Because Oregon’s defintion of “estate” parallels 42 USC § 1396p(b)(4)(B), the Hobarts’ preemption arguments were rejected. The Court of Appeals found three Oregon statutes relevant in affirming the trial court. ORS 411.630(2) prohibits property transfers that are intended to “hinder or prevent” DHS from recovering from a Medicaid recipient’s estate. ORS 416.350(2) provides that transfers of real property by Medicaid recipients “without adequate consideration are voidable and may be set aside under ORS 411.620(2).” And ORS 411.620(2) authorizes courts to set aside a transfer that lacks adequate consideration or that was intended to hinder or prevent estate recovery and to award recovery out of the asset to DHS.
Finding that Alexandra’s estate owned an interest in the home at the time of her death, the Court said:
because the April 2016 transfer was voidable at the time it occurred, the decedent retained an interest in the home at the time of her death. Although it may not be possible to turn back time in fact, one can turn back time in a legal sense. Once set aside, it was as if the transfer had never occurred.
The Court rejected the Hobarts’ contention that ruling against them would portend a parade of horribles, allow the voiding and setting aside all predeath asset transfers.
That is not so, because, for purposes of recovering properly paid Medicaid benefits, the statutes allow a court to set aside a transfer only in two narrowly prescribed circumstances.
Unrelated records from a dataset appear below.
-- ==== Sys2Proof/Machine/Regs.lean ====
section
/-! DEFINITION. Register accesses by their paths, the rows of the table that are register accesses, and the BAR2 aperture
(R217, R333, R344, R345, R430, R433 to R440). -/

namespace Sys2Proof.Machine

/-! ### Paths -/

/-- What becomes of an access as it arrives. -/
inductive Gate where
  | take | wait | unsupported | denied | drop
deriving DecidableEq, Repr

/-- The module's state lets BAR0 reach block `b` (R433). -/
def reachable (m : Mode) (b : Nat) : Bool :=
  match m with
  | .off => false
  | .idle => true
  | .active => true
  | .recovery => b == 12 || b == 14 || b == 15
  | .dormant => 8 ≤ b && b != 13
  | _ => 8 ≤ b && b != 9 && b != 13

/-- Block `b` is in a reset under way that leaves it addressed: a subsystem reset (R399, R440), or a warm reset that covers it (R397). -/
def blockInReset (s : State) (b : Nat) : Bool :=
  match s.msc.resetting with
  | some (.reset (.subsystem k) _) => if k = 0 ∨ k = 2 then b == 0 || b == 2 else b == k
  | some (.reset .warm _) => b ≤ 7 || b == 9 || b == 10 || b == 11 || b == 13
  | _ => false

/-- A write that the mask ROM takes in RECOVERY (R430, R433): the ring-0 doorbell, and the registers of window 0, which R430 has the host
enable there (log 45). -/
def recoveryWrite (off : Nat) : Bool := off == 0xCA0000 || off == 0xC00400 || off == 0xC00404 || off == 0xC00408

/-- What becomes of an access at BAR0 offset `off` (R345, R433 to R435, R440): over BAR0, unless the bulk port is strapped off (log 17), or by REG_READ or REG_WRITE
of an open session whose role permits it, in IDLE and ACTIVE (R324). -/
def gateOf (s : State) (p : Path) (off : Nat) (write : Bool) : Gate :=
  let b := off / 0x100000
  match p with
  | .bar0 be =>
    if s.msc.mode = .off ∨ s.msc.strapPcieOff then .drop
    else if s.msc.mode = .recovery ∧ write then (if recoveryWrite off ∧ be = 0xF then .take else .drop)
    else if write ∧ b = 15 then .denied
    else if !reachable s.msc.mode b ∨ (write ∧ be ≠ 0xF) then .unsupported
    else if blockInReset s b then .wait
    else .take
  | .cp n =>
    let x := sessionAt s (n.val + 1)
    let need := if write then (if b = 15 then 3 else 2) else 1
    if x.state ≠ .isOpen ∨ x.role.toNat < need ∨ s.msc.running = false ∨ (s.msc.mode ≠ .idle ∧ s.msc.mode ≠ .active) then .drop
    else if blockInReset s b then .wait
    else .take

/-- The source number of a path (R438). -/
def pathSource : Path → Nat
  | .bar0 _ => 0
  | .cp n => n.val + 1

/-- An Unsupported Request (R345). -/
def unsupported (s : State) : State := raise .hif 0 {} (emit .ur s)

/-- An access carried out: a read over BAR0 answers with its data. -/
def performAccess (a : Path × Nat × Option Word) (s : State) : State :=
  match a.2.2 with
  | some w =>
    if s.msc.mode = .recovery ∧ a.2.1 = 0xCA0000 then
      -- the start of an install (R430)
      if w = 1 ∧ (s.msc.rcvState = 0 ∨ s.msc.rcvState = 5) then { s with msc := { s.msc with rcvState := 1, rcvAt := now s } } else s
    else writeWord a.2.1 w s
  | none =>
    let src := pathSource a.1
    let v := readAs s src a.2.1
    let s := readEffect src a.2.1 s
    match a.1 with
    | .bar0 _ => emit (.data (le 4 v.toNat)) s
    | .cp _ => s

/-- An access that passes or does not pass its gate. -/
def access (p : Path) (off : Nat) (v : Option Word) (s : State) : State :=
  match gateOf s p off v.isSome with
  | .take => performAccess (p, off, v) s
  | .wait => { s with msc := { s.msc with accesses := s.msc.accesses ++ [(p, off, v)] } }
  | .unsupported => unsupported s
  | .denied => raise .hif 1 {} s
  | .drop => s

/-- A write of `w` at `off` over path `p`. -/
def pathWrite (p : Path) (off : Nat) (w : Word) (s : State) : State := access p off (some w) s

/-- The accesses that waited for a reset are carried out in their order (R440). -/
def runAccesses (s : State) : State :=
  let as_ := s.msc.accesses
  each as_ performAccess { s with msc := { s.msc with accesses := [] } }

/-! ### CLR_STATS rows -/

/-- TDW_CLR_STATS (R77). -/
def execTdwClrStats (p : Path) (w : Word) (s : State) : Out := .next (pathWrite p 0x200000 (w ||| 1) s)

/-- SQU_CLR_STATS (R135). -/
def execSquClrStats (p : Path) (w : Word) (s : State) : Out := .next (pathWrite p 0x400004 (w ||| 1) s)

/-- LGE_CLR_STATS (R160). -/
def execLgeClrStats (p : Path) (w : Word) (s : State) : Out := .next (pathWrite p 0x500004 (w ||| 1) s)

/-- XL_CLR_STATS (R161). -/
def execXlClrStats (p : Path) (w : Word) (s : State) : Out := .next (pathWrite p 0x600004 (w ||| 1) s)

/-- SEQ_CLR_STATS (R192). -/
def execSeqClrStats (p : Path) (w : Word) (s : State) : Out := .next (pathWrite p 0x700004 (w ||| 1) s)

/-- HMS_CLR_STATS (R234). -/
def execHmsClrStats (p : Path) (w : Word) (s : State) : Out := .next (pathWrite p 0x900004 (w ||| 1) s)

/-- LMS_CLR_STATS (R235). -/
def execLmsClrStats (p : Path) (w : Word) (s : State) : Out := .next (pathWrite p 0xA00004 (w ||| 1) s)

/-- OLE_CLR_STATS (R263). -/
def execOleClrStats (p : Path) (w : Word) (s : State) : Out := .next (pathWrite p 0xB00004 (w ||| 1) s)

/-- CAL_CLR_STATS (R288). -/
def execCalClrStats (p : Path) (w : Word) (s : State) : Out := .next (pathWrite p 0xD00004 (w ||| 1) s)

/-- CLS_CLR_STATS (R304). -/
def execClsClrStats (p : Path) (w : Word) (s : State) : Out := .next (pathWrite p 0x100004 (w ||| 0x40000000) s)

/-- HIF_CP_CLR_STATS (R328). -/
def execHifCpClrStats (p : Path) (w : Word) (s : State) : Out := .next (pathWrite p 0xC00100 (w ||| 0x80000000) s)

/-- HIF_CLR_STATS (R353). -/
def execHifClrStats (p : Path) (w : Word) (s : State) : Out := .next (pathWrite p 0xC00004 (w ||| 1) s)

/-- TPS_CLR_STATS (R370). -/
def execTpsClrStats (p : Path) (w : Word) (s : State) : Out := .next (pathWrite p 0xE00004 (w ||| 0x80000000) s)

/-- TPS_PWR_CLR_STATS (R390). -/
def execTpsPwrClrStats (p : Path) (w : Word) (s : State) : Out := .next (pathWrite p 0xE00100 (w ||| 0x80000000) s)

/-! ### Requests and settings -/

/-- PMA_MAP_REQ_PROBE (R75, R76). -/
def execPmaMapReqProbe (p : Path) (phys : BitVec 10) (s : State) : Out :=
  .next (pathWrite p 0x00000C (pack [(31, 1), (0, phys.toNat)]) s)

/-- PMA_MAP_REQ_MAP_OUT (R75, R76). -/
def execPmaMapReqMapOut (p : Path) (phys : BitVec 10) (s : State) : Out :=
  .next (pathWrite p 0x00000C (pack [(31, 1), (10, 1), (0, phys.toNat)]) s)

/-- TSL_EPOCH_LEN_WRITE (R181). -/
def execTslEpochLenWrite (p : Path) (w : Word) (s : State) : Out := .next (pathWrite p 0x800004 w s)

/-- TSL_LANE_WRITE (R193). -/
def execTslLaneWrite (p : Path) (lane : Fin 48) (reg : Fin 7) (w : Word) (s : State) : Out :=
  .next (pathWrite p (0x801000 + 32 * lane.val + 4 * reg.val) w s)

/-- OLE_REST_WRITE (R246): register 0 OLE_REST_SWITCH, 1 to 4 OLE_REST_LANES0 to 3. -/
def execOleRestWrite (p : Path) (reg : Fin 5) (w : Word) (s : State) : Out := .next (pathWrite p (0xB00018 + 4 * reg.val) w s)

/-- CLS_TAKEOVER_GO (R302). -/
def execClsTakeoverGo (p : Path) (w : Word) (s : State) : Out := .next (pathWrite p 0x100004 (w ||| 0x80000000) s)

/-- HIF_RING_ENABLE (R334). -/
def execHifRingEnable (p : Path) (ring : BitVec 14) (w : Word) (s : State) : Out :=
  .next (pathWrite p (0xC10000 + 32 * ring.toNat) (w ||| 0x80000000) s)

/-- HIF_RING_DISABLE (R334). -/
def execHifRingDisable (p : Path) (ring : BitVec 14) (w : Word) (s : State) : Out :=
  .next (pathWrite p (0xC10000 + 32 * ring.toNat) (w &&& 0x7FFFFFFF) s)

/-- HIF_DOORBELL (R333, R430): BAR4's page is reached as BAR0's. -/
def execHifDoorbell (p : DbPath) (ring : BitVec 14) (v : Word) (s : State) : Out :=
  let off := 0xCA0000 + 4 * ring.toNat
  match p with
  | .bar4 => .next (pathWrite (.bar0 0xF) off v s)
  | .page q => .next (pathWrite q off v s)

/-- HIF_WINDOW_WRITE (R346): register 0 HIF_WIN_CFG, 1 and 2 the host address. -/
def execHifWindowWrite (p : Path) (win : BitVec 6) (reg : Fin 3) (w : Word) (s : State) : Out :=
  .next (pathWrite p (0xC00400 + 16 * win.toNat + 4 * reg.val) w s)

/-- Offset of a gate-list register (R328). -/
def qbvOffset : QbvReg → Nat
  | .ctrl => 0xC00124 | .baseLo => 0xC00128 | .baseHi => 0xC0012C | .cycle => 0xC00130 | .entry i => 0xC00200 + 4 * i.val

/-- HIF_QBV_WRITE (R314). -/
def execHifQbvWrite (p : Path) (reg : QbvReg) (w : Word) (s : State) : Out := .next (pathWrite p (qbvOffset reg) w s)

/-- HIF_IRQ_WRITE (R443, R444): HIF_IRQ_EN of a source, or HIF_IRQ_CTRL. -/
def execHifIrqWrite (p : Path) (src : Option (Fin 17)) (w : Word) (s : State) : Out :=
  match src with
  | some n => .next (pathWrite p (0xC00880 + 4 * n.val) w s)
  | none => .next (pathWrite p 0xC00804 w s)

/-- TPS_FLOOR_WRITE (R363). -/
def execTpsFloorWrite (p : Path) (w : Word) (s : State) : Out := .next (pathWrite p 0xE00004 w s)

/-- MSC_DORMANT_REQUEST (R393): MSC_SC_GO with MSC_SC_REQ 0b001. -/
def execMscDormantRequest (p : Path) (w : Word) (s : State) : Out := .next (pathWrite p 0xF00104 ((w &&& 0x0FFFFFFF) ||| 0x90000000) s)

/-- PLAIN_REGISTER_WRITE (R437). -/
def execPlainRegisterWrite (p : Path) (off : BitVec 24) (w : Word) (s : State) : Out := .next (pathWrite p (off.toNat / 4 * 4) w s)

/-- Offset of the event-status register of source `n` (R443). -/
def eventOffset (n : Nat) : Nat :=
  if n = 16 then 0xC00104 else if n = 2 then 0x200004 else 0x100000 * n + 8

/-- W1C_CLEAR (R9, R12, R444): `hw` are the bits that hardware sets in the same clock. -/
def execW1cClear (p : Path) (src : Fin 17) (w hw : Word) (s : State) : Out :=
  let off := eventOffset src.val
  match gateOf s p off true with
  | .take => .next (writeWordObs off w hw {} s)
  | _ => .next (pathWrite p off w s)

/-! ### Reads -/

/-- SCALE_DATA_READ (R135): a read of SQU_SCALE_DATA0. -/
def execScaleDataRead (p : Path) (s : State) : Out := .next (access p 0x400024 none s)

/-- LATCHED_LOW_READ (R438): a read of one word. -/
def execLatchedLowRead (p : Path) (off : BitVec 24) (s : State) : Out := .next (access p (off.toNat / 4 * 4) none s)

/-! ### Timeouts (R323, R440) -/

/-- REGISTER_ACCESS_TIMEOUT (R323, R440): a block has not answered within 1 ms. A BAR0 read completes with Completer Abort and a write is
discarded; a register read over the control port ends with HW_UNIT_FAULT. -/
def execRegisterAccessTimeout (p : Path) (off : BitVec 24) (write : Bool) (s : State) : Out :=
  let off := off.toNat / 4 * 4
  let waits := s.msc.accesses.filter (fun a => !(decide (a.1 = p) && decide (a.2.1 = off) && a.2.2.isSome == write))
  match p with
  | .bar0 _ =>
    if s.msc.mode = .off ∨ s.msc.strapPcieOff then .next s
    else
      let s := { s with msc := { s.msc with accesses := waits } }
      .next (raise .hif 0 {} (if write then s else emit .ca s))
  | .cp n =>
    if write then .next s
    else
      let s := { s with msc := { s.msc with accesses := waits } }
      let mine (w : Origin × Job) : Bool :=
        match w.1, w.2 with
        | .cp k _ _ _ _, .regRead a c =>
          decide (k = n.val + 1) && decide (a.toNat ≤ regBase + off) && decide (regBase + off < a.toNat + 4 * c.toNat)
        | _, _ => false
      match s.msc.waiting.find? mine with
      | none => .next s
      | some w =>
        let s := { s with msc := { s.msc with waiting := s.msc.waiting.erase w } }
        .next (complete w.1 (Status.hwUnitFault, 0, []) s)

/-! ### The aperture (R26, R222, R227, R345) -/

/-- Device address of byte `i` of an aperture access, and whether its segment is valid. -/
def apertureAddr (s : State) (off : Nat) : Option Nat :=
  let a := s.hif.aper.getD (off / 2 ^ 30) (false, 0)
  if a.1 then some (a.2.toNat * 2 ^ 30 + off % 2 ^ 30) else none

/-- A place that an aperture access cannot reach. -/
def apertureBars (p : Place) : Bool := match p with | .device _ => false | .failing => false | _ => true

/-- A BAR2 access can arrive: the module has power and the bulk port is not strapped off (log 17). -/
def apertureOpen (s : State) : Bool := s.msc.mode != .off && !s.msc.strapPcieOff

/-- APERTURE_READ (R345): a read of `len` bytes; a FAILING stack gives a Completer Abort (R227). -/
def execApertureRead (off : BitVec 34) (len : Nat) (s : State) : Out :=
  if !apertureOpen s then .next s
  else match apertureAddr s off.toNat with
    | none => .next (unsupported s)
    | some a =>
      if touches s a len false apertureBars then .next (unsupported s)
      else if touches s a len false (fun p => p == .failing) then .next (emit .ca (raise .hms 6 {} s))
      else .next (emit (.data (readBytes s a len)) s)

/-- APERTURE_WRITE (R26, R345): as a write through a memory window; a FAILING stack discards it (R227). -/
def execApertureWrite (off : BitVec 34) (data : List Byte) (s : State) : Out :=
  if !apertureOpen s then .next s
  else match apertureAddr s off.toNat with
    | none => .next (unsupported s)
    | some a =>
      if touches s a data.length true apertureBars then .next (unsupported s)
      else if touches s a data.length true (fun p => p == .failing) then .next s
      else .next (writeBytes a data s)

end Sys2Proof.Machine
end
One is when a person receiving Medicaid benefits transfers property without adequate consideration. ORS 416.350(2); see Nay II, 360 Or at 693 (“As the department concedes, [ORS 416.350(2)] does not apply to transfers made by someone before they either became a Medicaid recipient or at least applied for such aid, because the statute applies only to transfers made `by recipients of such aid.'”). The other is when a person transfers property with the specific intent to hinder or prevent Medicaid estate recovery. ORS 411.630(2)(b); ORS 411.620(2).
Compare this case with In re Estate of Smith (Tenn. 2006).